Common orange day lily has now officially become a pest, but cultivars are fine

Backyard Q&A

In The Garden

March 21, 2004|By Dennis Bishop | Dennis Bishop,Special to the Sun

I have heard that day lilies are now on the invasive species list. Is this true? Should I discontinue planting day lilies?

Yes, the common day lily (Hemerocallis fulva) is now on the invasive species list, but I do not think you need to stop planting day lilies. The real problem plant is the species plant itself, Hemerocallis fulva. This is the common orange day lily that is often seen growing along roadsides and in fields. It spreads by seeds and by expanding tuberous roots that form large clumps. There are thousands of registered day lily cultivars, and it is my understanding that they are not invasive and do not pose a threat to natural areas.

The only day lily I recall seeing in natural areas is the one cited above. If you have the common orange day lilies in your landscape, I suggest that you remove them. You can replace them with one of the superior, noninvasive cultivars.

I live in a Baltimore condominium with limited outdoor space, but I would like to grow a few vegetables.
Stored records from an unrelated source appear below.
-- ==== Sys2Proof/Laws/PerInstr.lean ====
section
/-! SUPPORT. What holds of each instruction as syntax: the word of a well-formed instruction decodes to it. -/

namespace Sys2Proof.Laws.Encoding

/-- The word of the instruction, where it has one, decodes to the instruction with every operand (R53, R56, R71 to R77). -/
def Statement (i : Instr) : Prop := ∀ w : Word32, i.wf = true → encode i = some w → decode w = .ok i

theorem add (d : Reg) (a : Reg) (da : Dist) (b : Reg) (db : Dist) : Statement (.add d a da b db) := by
  intro word _ he
  have hb := bits_of (ns := [6, 5, 5, 2, 5, 2]) (Option.some.inj he)
    ⟨by decide, by decide, by decide, d.isLt, by decide, a.isLt, by decide, da.isLt, by decide, b.isLt, by decide, db.isLt, trivial⟩
  unfold decode
  rw [show _ = 1#6 from hb 26 6 rfl]
  change decodeIop _ = _
  unfold decodeIop
  rw [show _ = 0#7 from hb 0 7 rfl]
  change Except.ok _ = _
  simp only [(hb 21 5 rfl).trans (ofNat_toNat d), (hb 16 5 rfl).trans (ofNat_toNat a), (hb 14 2 rfl).trans (ofNat_toNat da), (hb 9 5 rfl).trans (ofNat_toNat b), (hb 7 2 rfl).trans (ofNat_toNat db)]

theorem sub (d : Reg) (a : Reg) (da : Dist) (b : Reg) (db : Dist) : Statement (.sub d a da b db) := by
  intro word _ he
  have hb := bits_of (ns := [6, 5, 5, 2, 5, 2, 7]) (Option.some.inj he)
    ⟨by decide, by decide, by decide, d.isLt, by decide, a.isLt, by decide, da.isLt, by decide, b.isLt, by decide, db.isLt, by decide, by decide, trivial⟩
  unfold decode
  rw [show _ = 1#6 from hb 26 6 rfl]
  change decodeIop _ = _
  unfold decodeIop
  rw [show _ = 1#7 from hb 0 7 rfl]
  change Except.ok _ = _
  simp only [(hb 21 5 rfl).trans (ofNat_toNat d), (hb 16 5 rfl).trans (ofNat_toNat a), (hb 14 2 rfl).trans (ofNat_toNat da), (hb 9 5 rfl).trans (ofNat_toNat b), (hb 7 2 rfl).trans (ofNat_toNat db)]

theorem mul (d : Reg) (a : Reg) (da : Dist) (b : Reg) (db : Dist) : Statement (.mul d a da b db) := by
  intro word _ he
  have hb := bits_of (ns := [6, 5, 5, 2, 5, 2, 7]) (Option.some.inj he)
    ⟨by decide, by decide, by decide, d.isLt, by decide, a.isLt, by decide, da.isLt, by decide, b.isLt, by decide, db.isLt, by decide, by decide, trivial⟩
  unfold decode
  rw [show _ = 1#6 from hb 26 6 rfl]
  change decodeIop _ = _
  unfold decodeIop
  rw [show _ = 2#7 from hb 0 7 rfl]
  change Except.ok _ = _
  simp only [(hb 21 5 rfl).trans (ofNat_toNat d), (hb 16 5 rfl).trans (ofNat_toNat a), (hb 14 2 rfl).trans (ofNat_toNat da), (hb 9 5 rfl).trans (ofNat_toNat b), (hb 7 2 rfl).trans (ofNat_toNat db)]

theorem mulh (d : Reg) (a : Reg) (da : Dist) (b : Reg) (db : Dist) : Statement (.mulh d a da b db) := by
  intro word _ he
  have hb := bits_of (ns := [6, 5, 5, 2, 5, 2, 7]) (Option.some.inj he)
    ⟨by decide, by decide, by decide, d.isLt, by decide, a.isLt, by decide, da.isLt, by decide, b.isLt, by decide, db.isLt, by decide, by decide, trivial⟩
  unfold decode
  rw [show _ = 1#6 from hb 26 6 rfl]
  change decodeIop _ = _
  unfold decodeIop
  rw [show _ = 3#7 from hb 0 7 rfl]
  change Except.ok _ = _
  simp only [(hb 21 5 rfl).trans (ofNat_toNat d), (hb 16 5 rfl).trans (ofNat_toNat a), (hb 14 2 rfl).trans (ofNat_toNat da), (hb 9 5 rfl).trans (ofNat_toNat b), (hb 7 2 rfl).trans (ofNat_toNat db)]

theorem mulhu (d : Reg) (a : Reg) (da : Dist) (b : Reg) (db : Dist) : Statement (.mulhu d a da b db) := by
  intro word _ he
  have hb := bits_of (ns := [6, 5, 5, 2, 5, 2, 7]) (Option.some.inj he)
    ⟨by decide, by decide, by decide, d.isLt, by decide, a.isLt, by decide, da.isLt, by decide, b.isLt, by decide, db.isLt, by decide, by decide, trivial⟩
  unfold decode
  rw [show _ = 1#6 from hb 26 6 rfl]
  change decodeIop _ = _
  unfold decodeIop
  rw [show _ = 4#7 from hb 0 7 rfl]
  change Except.ok _ = _
  simp only [(hb 21 5 rfl).trans (ofNat_toNat d), (hb 16 5 rfl).trans (ofNat_toNat a), (hb 14 2 rfl).trans (ofNat_toNat da), (hb 9 5 rfl).trans (ofNat_toNat b), (hb 7 2 rfl).trans (ofNat_toNat db)]

theorem madd (d : Reg) (a : Reg) (da : Dist) (b : Reg) (db : Dist) : Statement (.madd d a da b db) := by
  intro word _ he
  have hb := bits_of (ns := [6, 5, 5, 2, 5, 2, 7]) (Option.some.inj he)
    ⟨by decide, by decide, by decide, d.isLt, by decide, a.isLt, by decide, da.isLt, by decide, b.isLt, by decide, db.isLt, by decide, by decide, trivial⟩
  unfold decode
  rw [show _ = 1#6 from hb 26 6 rfl]
  change decodeIop _ = _
  unfold decodeIop
  rw [show _ = 5#7 from hb 0 7 rfl]
  change Except.ok _ = _
  simp only [(hb 21 5 rfl).trans (ofNat_toNat d), (hb 16 5 rfl).trans (ofNat_toNat a), (hb 14 2 rfl).trans (ofNat_toNat da), (hb 9 5 rfl).trans (ofNat_toNat b), (hb 7 2 rfl).trans (ofNat_toNat db)]

theorem div (d : Reg) (a : Reg) (da : Dist) (b : Reg) (db : Dist) : Statement (.div d a da b db) := by
  intro word _ he
  have hb := bits_of (ns := [6, 5, 5, 2, 5, 2, 7]) (Option.some.inj he)
    ⟨by decide, by decide, by decide, d.isLt, by decide, a.isLt, by decide, da.isLt, by decide, b.isLt, by decide, db.isLt, by decide, by decide, trivial⟩
  unfold decode
  rw [show _ = 1#6 from hb 26 6 rfl]
  change decodeIop _ = _
  unfold decodeIop
  rw [show _ = 6#7 from hb 0 7 rfl]
  change Except.ok _ = _
  simp only [(hb 21 5 rfl).trans (ofNat_toNat d), (hb 16 5 rfl).trans (ofNat_toNat a), (hb 14 2 rfl).trans (ofNat_toNat da), (hb 9 5 rfl).trans (ofNat_toNat b), (hb 7 2 rfl).trans (ofNat_toNat db)]

theorem divu (d : Reg) (a : Reg) (da : Dist) (b : Reg) (db : Dist) : Statement (.divu d a da b db) := by
  intro word _ he
  have hb := bits_of (ns := [6, 5, 5, 2, 5, 2, 7]) (Option.some.inj he)
    ⟨by decide, by decide, by decide, d.isLt, by decide, a.isLt, by decide, da.isLt, by decide, b.isLt, by decide, db.isLt, by decide, by decide, trivial⟩
  unfold decode
  rw [show _ = 1#6 from hb 26 6 rfl]
  change decodeIop _ = _
  unfold decodeIop
  rw [show _ = 7#7 from hb 0 7 rfl]
  change Except.ok _ = _
  simp only [(hb 21 5 rfl).trans (ofNat_toNat d), (hb 16 5 rfl).trans (ofNat_toNat a), (hb 14 2 rfl).trans (ofNat_toNat da), (hb 9 5 rfl).trans (ofNat_toNat b), (hb 7 2 rfl).trans (ofNat_toNat db)]

theorem rem (d : Reg) (a : Reg) (da : Dist) (b : Reg) (db : Dist) : Statement (.rem d a da b db) := by
  intro word _ he
  have hb := bits_of (ns := [6, 5, 5, 2, 5, 2, 7]) (Option.some.inj he)
    ⟨by decide, by decide, by decide, d.isLt, by decide, a.isLt, by decide, da.isLt, by decide, b.isLt, by decide, db.isLt, by decide, by decide, trivial⟩
  unfold decode
  rw [show _ = 1#6 from hb 26 6 rfl]
  change decodeIop _ = _
  unfold decodeIop
  rw [show _ = 8#7 from hb 0 7 rfl]
  change Except.ok _ = _
  simp only [(hb 21 5 rfl).trans (ofNat_toNat d), (hb 16 5 rfl).trans (ofNat_toNat a), (hb 14 2 rfl).trans (ofNat_toNat da), (hb 9 5 rfl).trans (ofNat_toNat b), (hb 7 2 rfl).trans (ofNat_toNat db)]

theorem remu (d : Reg) (a : Reg) (da : Dist) (b : Reg) (db : Dist) : Statement (.remu d a da b db) := by
  intro word _ he
  have hb := bits_of (ns := [6, 5, 5, 2, 5, 2, 7]) (Option.some.inj he)
    ⟨by decide, by decide, by decide, d.isLt, by decide, a.isLt, by decide, da.isLt, by decide, b.isLt, by decide, db.isLt, by decide, by decide, trivial⟩
  unfold decode
  rw [show _ = 1#6 from hb 26 6 rfl]
  change decodeIop _ = _
  unfold decodeIop
  rw [show _ = 9#7 from hb 0 7 rfl]
  change Except.ok _ = _
  simp only [(hb 21 5 rfl).trans (ofNat_toNat d), (hb 16 5 rfl).trans (ofNat_toNat a), (hb 14 2 rfl).trans (ofNat_toNat da), (hb 9 5 rfl).trans (ofNat_toNat b), (hb 7 2 rfl).trans (ofNat_toNat db)]

theorem and (d : Reg) (a : Reg) (da : Dist) (b : Reg) (db : Dist) : Statement (.and d a da b db) := by
  intro word _ he
  have hb := bits_of (ns := [6, 5, 5, 2, 5, 2, 7]) (Option.some.inj he)
    ⟨by decide, by decide, by decide, d.isLt, by decide, a.isLt, by decide, da.isLt, by decide, b.isLt, by decide, db.isLt, by decide, by decide, trivial⟩
  unfold decode
  rw [show _ = 1#6 from hb 26 6 rfl]
  change decodeIop _ = _
  unfold decodeIop
  rw [show _ = 10#7 from hb 0 7 rfl]
  change Except.ok _ = _
  simp only [(hb 21 5 rfl).trans (ofNat_toNat d), (hb 16 5 rfl).trans (ofNat_toNat a), (hb 14 2 rfl).trans (ofNat_toNat da), (hb 9 5 rfl).trans (ofNat_toNat b), (hb 7 2 rfl).trans (ofNat_toNat db)]

theorem or (d : Reg) (a : Reg) (da : Dist) (b : Reg) (db : Dist) : Statement (.or d a da b db) := by
  intro word _ he
  have hb := bits_of (ns := [6, 5, 5, 2, 5, 2, 7]) (Option.some.inj he)
    ⟨by decide, by decide, by decide, d.isLt, by decide, a.isLt, by decide, da.isLt, by decide, b.isLt, by decide, db.isLt, by decide, by decide, trivial⟩
  unfold decode
  rw [show _ = 1#6 from hb 26 6 rfl]
  change decodeIop _ = _
  unfold decodeIop
  rw [show _ = 11#7 from hb 0 7 rfl]
  change Except.ok _ = _
  simp only [(hb 21 5 rfl).trans (ofNat_toNat d), (hb 16 5 rfl).trans (ofNat_toNat a), (hb 14 2 rfl).trans (ofNat_toNat da), (hb 9 5 rfl).trans (ofNat_toNat b), (hb 7 2 rfl).trans (ofNat_toNat db)]

theorem xor (d : Reg) (a : Reg) (da : Dist) (b : Reg) (db : Dist) : Statement (.xor d a da b db) := by
  intro word _ he
  have hb := bits_of (ns := [6, 5, 5, 2, 5, 2, 7]) (Option.some.inj he)
    ⟨by decide, by decide, by decide, d.isLt, by decide, a.isLt, by decide, da.isLt, by decide, b.isLt, by decide, db.isLt, by decide, by decide, trivial⟩
  unfold decode
  rw [show _ = 1#6 from hb 26 6 rfl]
  change decodeIop _ = _
  unfold decodeIop
  rw [show _ = 12#7 from hb 0 7 rfl]
  change Except.ok _ = _
  simp only [(hb 21 5 rfl).trans (ofNat_toNat d), (hb 16 5 rfl).trans (ofNat_toNat a), (hb 14 2 rfl).trans (ofNat_toNat da), (hb 9 5 rfl).trans (ofNat_toNat b), (hb 7 2 rfl).trans (ofNat_toNat db)]

theorem andn (d : Reg) (a : Reg) (da : Dist) (b : Reg) (db : Dist) : Statement (.andn d a da b db) := by
  intro word _ he
  have hb := bits_of (ns := [6, 5, 5, 2, 5, 2, 7]) (Option.some.inj he)
    ⟨by decide, by decide, by decide, d.isLt, by decide, a.isLt, by decide, da.isLt, by decide, b.isLt, by decide, db.isLt, by decide, by decide, trivial⟩
  unfold decode
  rw [show _ = 1#6 from hb 26 6 rfl]
  change decodeIop _ = _
  unfold decodeIop
  rw [show _ = 13#7 from hb 0 7 rfl]
  change Except.ok _ = _
  simp only [(hb 21 5 rfl).trans (ofNat_toNat d), (hb 16 5 rfl).trans (ofNat_toNat a), (hb 14 2 rfl).trans (ofNat_toNat da), (hb 9 5 rfl).trans (ofNat_toNat b), (hb 7 2 rfl).trans (ofNat_toNat db)]

theorem shl (d : Reg) (a : Reg) (da : Dist) (b : Reg) (db : Dist) : Statement (.shl d a da b db) := by
  intro word _ he
  have hb := bits_of (ns := [6, 5, 5, 2, 5, 2, 7]) (Option.some.inj he)
    ⟨by decide, by decide, by decide, d.isLt, by decide, a.isLt, by decide, da.isLt, by decide, b.isLt, by decide, db.isLt, by decide, by decide, trivial⟩
  unfold decode
  rw [show _ = 1#6 from hb 26 6 rfl]
  change decodeIop _ = _
  unfold decodeIop
  rw [show _ = 14#7 from hb 0 7 rfl]
  change Except.ok _ = _
  simp only [(hb 21 5 rfl).trans (ofNat_toNat d), (hb 16 5 rfl).trans (ofNat_toNat a), (hb 14 2 rfl).trans (ofNat_toNat da), (hb 9 5 rfl).trans (ofNat_toNat b), (hb 7 2 rfl).trans (ofNat_toNat db)]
Can you provide a few tips on growing vegetables in containers?

It is easy to grow vegetables in containers. Because most vegetables grow to be large plants, I would build or buy large containers. While there may be other alternatives, it is probably best to use a soil-less mix containing peat moss and perlite or sand. This type of mix retains water well, but also provides good drainage, which is essential. Place your containers in a bright, sunny location and plant them at the same time of year as you would plant vegetables in the garden.
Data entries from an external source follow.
-- ==== Sys2Proof/Tests/Slice0.lean ====
section
/-! SUPPORT. Tests: terms that no word stands for, words written out bit by bit, states that meet the premises of every
statement, and single steps whose results stand in the manual or were worked out by hand. -/

namespace Sys2Proof.Tests

open Sys2Proof.Machine

set_option Elab.async false

/-! ## Small states -/

/-- A core in a unit of work, in user mode, with word 0x12345678 in issue. -/
def core0 : Core :=
  { context := some 0, pc := 0x0F00000000001000#64, trapvec := 0x0F00000000002000#64, word := 0x12345678#32,
    unit := some { card := 1, ident := 3, stop := 5, argBase := 0x1000#64, argSize := 16 },
    sregs := [(1, Ver.one 5#64), (2, Ver.one 0x0F00000000000100#64), (3, Ver.one 3#64)] }

/-- A context on cluster 0 with eight futures. -/
def ctx0 : Context :=
  { desc := { ctx := 0, agency := 5, root := 0#64, part := 1#160, acn := 0, keys := 1#256, actab := 0, acthr := 256, nqlog := 4,
              nqbase := 0x100000, futbase := 0x200000, futn := 8, tvec := 0x0F00000000002000#64 },
    freeFutures := [0,1,2,3], futures := 8 }

def base : State := { core := core0, contexts := [(0, ctx0)], clusters := [(0, { context := some 0 })] }

/-- That machine with its core changed. -/
def mk (f : Core → Core) : State := { base with core := f core0 }

def withCore (s : State) (f : Core → Core) : State := { s with core := f s.core }

/-- Memory with numbers written at addresses. -/
def cells (l : List (Nat × Nat × Nat)) : List Host.Cell := l.foldl (fun m x => memWrite m x.1 x.2.1 x.2.2) []

/-- The same in the scratchpad of core 0. -/
def pad (l : List (Nat × Nat × Nat)) : List Host.Cell := cells (l.map fun x => (scratchKey 0 x.1, x.2))

/-- A step gave a next state with p. -/
def next (o : Out) (p : State → Bool) : Bool := match o with | .next t => p t | _ => false

/-- A step gave a next state with value x in name d. -/
def gives (o : Out) (d : Reg) (x : Word) : Bool := next o fun t => decide (t.core.sval d = x)

/-- A step entered the handler with a cause. -/
def traps (o : Out) (c : Nat) : Bool :=
  next o fun t => decide (t.core.trapcause = BitVec.ofNat 64 c ∧ t.core.pc = 0x0F00000000002000#64)

/-! ## Premises: integer operations and control -/

def three (x y z : Word) : State := mk fun k => { k with sregs := [(1, Ver.one x), (2, Ver.one y), (4, Ver.one z)] }

def lastLoop : LoopRec := { start := 0x0F00000000000F00#64, last := 0x0F00000000001100#64, count := 3, window := 2, iter := 1 }

def inLoop : State := mk fun k => { k with loops := [lastLoop] }

theorem test_premises_int_distance :
    (∃ v, Claims.intResult base (.clz 4#5 1#5 1#2) = some (Claims.reads [(1#5, 1#2)] 4#5, 4#5, v)) ∧
    base.core.distsOk (Claims.reads [(1#5, 1#2)] 4#5) = false :=
  ⟨⟨_, rfl⟩,
    by decide +kernel⟩

theorem test_premises_int_uncarried :
    (∃ v, Claims.intResult inLoop (.clz 4#5 1#5 0#2) = some (Claims.reads [(1#5, 0#2)] 4#5, 4#5, v)) ∧
    inLoop.core.distsOk (Claims.reads [(1#5, 0#2)] 4#5) = true ∧
    inLoop.core.writesOk (Claims.reads [(1#5, 0#2)] 4#5) = false :=
  ⟨⟨_, rfl⟩,
    by decide +kernel⟩
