-- ==== Sys2Proof/Machine/Defaults.lean ====
section
/-! DEFINITION. `DEFAULT_F103` (00_scope.md R9): the one instance of the parameters the spec offers,
every number of it `[from general knowledge, not in source]` (93_implementation_defined.md G2 to G10).
PRESUMED (log entry 2): nothing but `State.reset` and the tests rests on it. -/

namespace Sys2Proof.Machine

/-- 30_encoding.md R101 to R103. -/
def defaultLayout : Layout where
  ioscEn := ⟨0, 0⟩
  xoscTrim := ⟨7, 3⟩
  xoscEn := ⟨16, 16⟩
  mulEn := ⟨24, 24⟩
  mulLock := ⟨25, 25⟩
  sysSrc := ⟨1, 0⟩
  ahbDiv := ⟨7, 4⟩
  apb1Div := ⟨10, 8⟩
  apb2Div := ⟨13, 11⟩
  adcDiv := ⟨15, 14⟩
  mulSrc := ⟨17, 16⟩
  mulFact := ⟨21, 18⟩
  usbDiv := ⟨22, 22⟩
  ws := ⟨1, 0⟩
  hcEn := ⟨3, 3⟩
  pfEn := ⟨4, 4⟩

/-- 20_memory.md R74. -/
def defaultAddr : AddrMap where
  cr := 0x40021000
  cfgr := 0x40021004
  prstr0 := 0x4002100C
  prstr1 := 0x40021010
  penr0 := 0x40021014
  penr1 := 0x40021018
  penr2 := 0x4002101C
  mtcr := 0x40022000

/-- 30_encoding.md R104. -/
def defaultEnc : Enc where
  sysSrcInt := 0b00
  sysSrcMul := 0b10
  ahbDiv1 := 0b0000
  apb1Div1 := 0b000
  apb1Div2 := 0b100
  apb2Div1 := 0b000
  adcDiv2 := 0b00
  adcDiv6 := 0b10
  mulSrcExtDivided := 0b11
  mulFactX9 := 0b0111

/-- 43_peripheral_gate.md R181. -/
def defaultGateMap : GateMap where
  gpio0 := ⟨1, 2⟩
  gpio1 := ⟨1, 3⟩
  gpio2 := ⟨1, 4⟩
  serial := ⟨1, 14⟩
  adc0 := ⟨1, 9⟩
  adc1 := ⟨1, 10⟩
  timer := ⟨2, 0⟩
  usb := ⟨2, 23⟩

/-- 00_scope.md R7 P8: the document's listing order. -/
def defaultGateOrder : GateOrder := ⟨.gpio, .serial, .adc, .timer, .usb⟩

/-- 70_reset_and_hazards.md R262. -/
def defaultResetWords : ResetWords where
  crRest := 0x00000083
  cfgrRest := 0x00000000
  mtcr := 0x00000030
  penr0 := 0x00000014
  penr1 := 0x00000000
  penr2 := 0x00000000
  prstr0 := 0x00000000
  prstr1 := 0x00000000

/-- `DEFAULT_F103`, with P14 and P15 at their defaults `none` (00_scope.md R7). -/
def defaultParams : Params where
  layout := defaultLayout
  addr := defaultAddr
  enc := defaultEnc
  trimValue := 16
  wsTarget := 2
  gateMap := defaultGateMap
  usbRst := ⟨1, 23⟩
  gateOrder := defaultGateOrder
  resetWords := defaultResetWords
  freqUnit := 1000000
  targetUnits := 72
  fExtUnits := 16
  extDiv := 2
  fIntUnits := 8
  lockOracle := .free
  pollCap := none

end Sys2Proof.Machine
end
After planting, they will need to be watered frequently. During the hottest months of summer, you may need to water every day. You can fertilize with a liquid chemical fertilizer, a slow-release chemical fertilizer or with an organic fertilizer, such as fish emulsion. If you use chemical fertilizers, be careful not to overfertilize. Also, I would stick to small to medium-size plants. It would be difficult to grow a large plant like zucchini on a patio.
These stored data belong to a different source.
-- ==== Sys2Proof/Decode.lean ====
section
/-! DEFINITION. Decoding and encoding of the two formats (30_encoding.md R110, R111, R114, R115). The
codes of the gate micro-operations depend on `GATE_ORDER` (P8), so both directions take it. -/

namespace Sys2Proof

/-- R110: all four codes are used, none is reserved. -/
def decodeCmd (c : BitVec 2) : Command :=
  if c = 0b00#2 then .init else if c = 0b01#2 then .getBus1 else if c = 0b10#2 then .getBus2 else .relUsb

/-- The instruction of a command. -/
def Command.instr : Command → Instr
  | .init => .init
  | .getBus1 => .getBus1
  | .getBus2 => .getBus2
  | .relUsb => .relUsb

/-- The gate micro-operation of a category (43_peripheral_gate.md R183 to R187). -/
def gateInstr : Category → Instr
  | .gpio => .gateGpio
  | .serial => .gateSerial
  | .adc => .gateAdc
  | .timer => .gateTimer
  | .usb => .gateUsb

/-- R111 and R114: what `upc` names, for a gate order. Total on the sixteen codes. -/
def decodeUop (o : GateOrder) (u : BitVec 4) : Instr :=
  if u = 0 then .cfgInit
  else if u = 1 then .crFull
  else if u = 2 then .lockPoll
  else if u = 3 then .mtSet
  else if u = 4 then .cfgSwitch
  else if u = 5 then gateInstr o.first
  else if u = 6 then gateInstr o.second
  else if u = 7 then gateInstr o.third
  else if u = 8 then gateInstr o.fourth
  else if u = 9 then gateInstr o.fifth
  else if u = 10 then .usbRstRel
  else if u = 11 then .reserved11
  else if u = 12 then .reserved12
  else if u = 13 then .reserved13
  else if u = 14 then .reserved14
  else .uIdle

/-- The instruction a code of either format names. -/
def decode (o : GateOrder) : Code → Instr
  | .cmd c => (decodeCmd c).instr
  | .uop u => decodeUop o u

/-- Why a bit string is not a code. -/
inductive DecodeError where
  /-- a command code is two bits wide (R110) -/
  | commandTooWide
  /-- a micro-operation code is four bits wide (R111) -/
  | uopTooWide
  deriving DecidableEq, Repr

/-- A bit string read as a command code; wider values are refused by name. -/
def commandOfBits (w : Nat) : Except DecodeError Code :=
  if w < 4 then .ok (.cmd (BitVec.ofNat 2 w)) else .error .commandTooWide

/-- A bit string read as a micro-operation code; wider values are refused by name. -/
def uopOfBits (w : Nat) : Except DecodeError Code :=
  if w < 16 then .ok (.uop (BitVec.ofNat 4 w)) else .error .uopTooWide

/-- The upc code of `GATE(c)`: `5 + index of c in GATE_ORDER` (43_peripheral_gate.md R182). -/
def gateUpc (o : GateOrder) (c : Category) : BitVec 4 :=
  if c = o.first then 5
  else if c = o.second then 6
  else if c = o.third then 7
  else if c = o.fourth then 8
  else 9

/-- The code of an instruction (R110, R111, R114). -/
def encode (o : GateOrder) : Instr → Code
  | .init => .cmd 0b00#2
  | .getBus1 => .cmd 0b01#2
  | .getBus2 => .cmd 0b10#2
  | .relUsb => .cmd 0b11#2
  | .cfgInit => .uop 0
  | .crFull => .uop 1
  | .lockPoll => .uop 2
  | .mtSet => .uop 3
  | .cfgSwitch => .uop 4
  | .gateGpio => .uop (gateUpc o .gpio)
  | .gateSerial => .uop (gateUpc o .serial)
  | .gateAdc => .uop (gateUpc o .adc)
  | .gateTimer => .uop (gateUpc o .timer)
  | .gateUsb => .uop (gateUpc o .usb)
  | .usbRstRel => .uop 10
  | .reserved11 => .uop 11
  | .reserved12 => .uop 12
  | .reserved13 => .uop 13
  | .reserved14 => .uop 14
  | .uIdle => .uop 15

/-- The code a row of spec/opcode_table.json stands for, from its bits. A row of 1 or 2 bits is a
command, of 3 or 4 bits a micro-operation. In whole bytes both formats have 8 bits, and the values 0 to
3 name a command and a micro-operation: there the command is meant, since it is what the idle machine
after reset reads (DESIGN CHOICE, log entry 8); 4 to 15 are micro-operations. -/
def tableCode (nbits w : Nat) : Except DecodeError Code :=
  if nbits ≤ 2 then commandOfBits w
  else if nbits ≤ 4 then uopOfBits w
  else if w < 4 then commandOfBits w
  else uopOfBits w

/-- The instruction of a table row's bits, under the default gate order the table's mnemonics are
written for. -/
def decodeTableWord (nbits w : Nat) : Option Instr :=
  match tableCode nbits w with
  | .ok c => some (decode Machine.defaultGateOrder c)
  | .error _ => none

end Sys2Proof
end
Dennis Bishop is an urban horticulture educator for the Baltimore office of the Maryland Cooperative Extension Services. If you have a gardening or pest problem, you can call the Home and Garden Information Center hot line (Monday through Friday, 8 a.m. to 1 p.m.) at 800-342-2507. You can also e-mail questions, order publications and diagnose plant problems by visiting the Web site www.hgic.umd.edu.

Checklist

1. Start tomato, eggplant and flower transplants this week. They can be started indoors under cool white fluorescent bulbs Keep bulbs 1-2 inches from plant tops and don't overwater.

2. Clean leaves and debris from ponds and resume feeding your fish when water temperatures stay in the 50s.

3. Shred leaves stockpiled over the winter before adding them to your compost bins.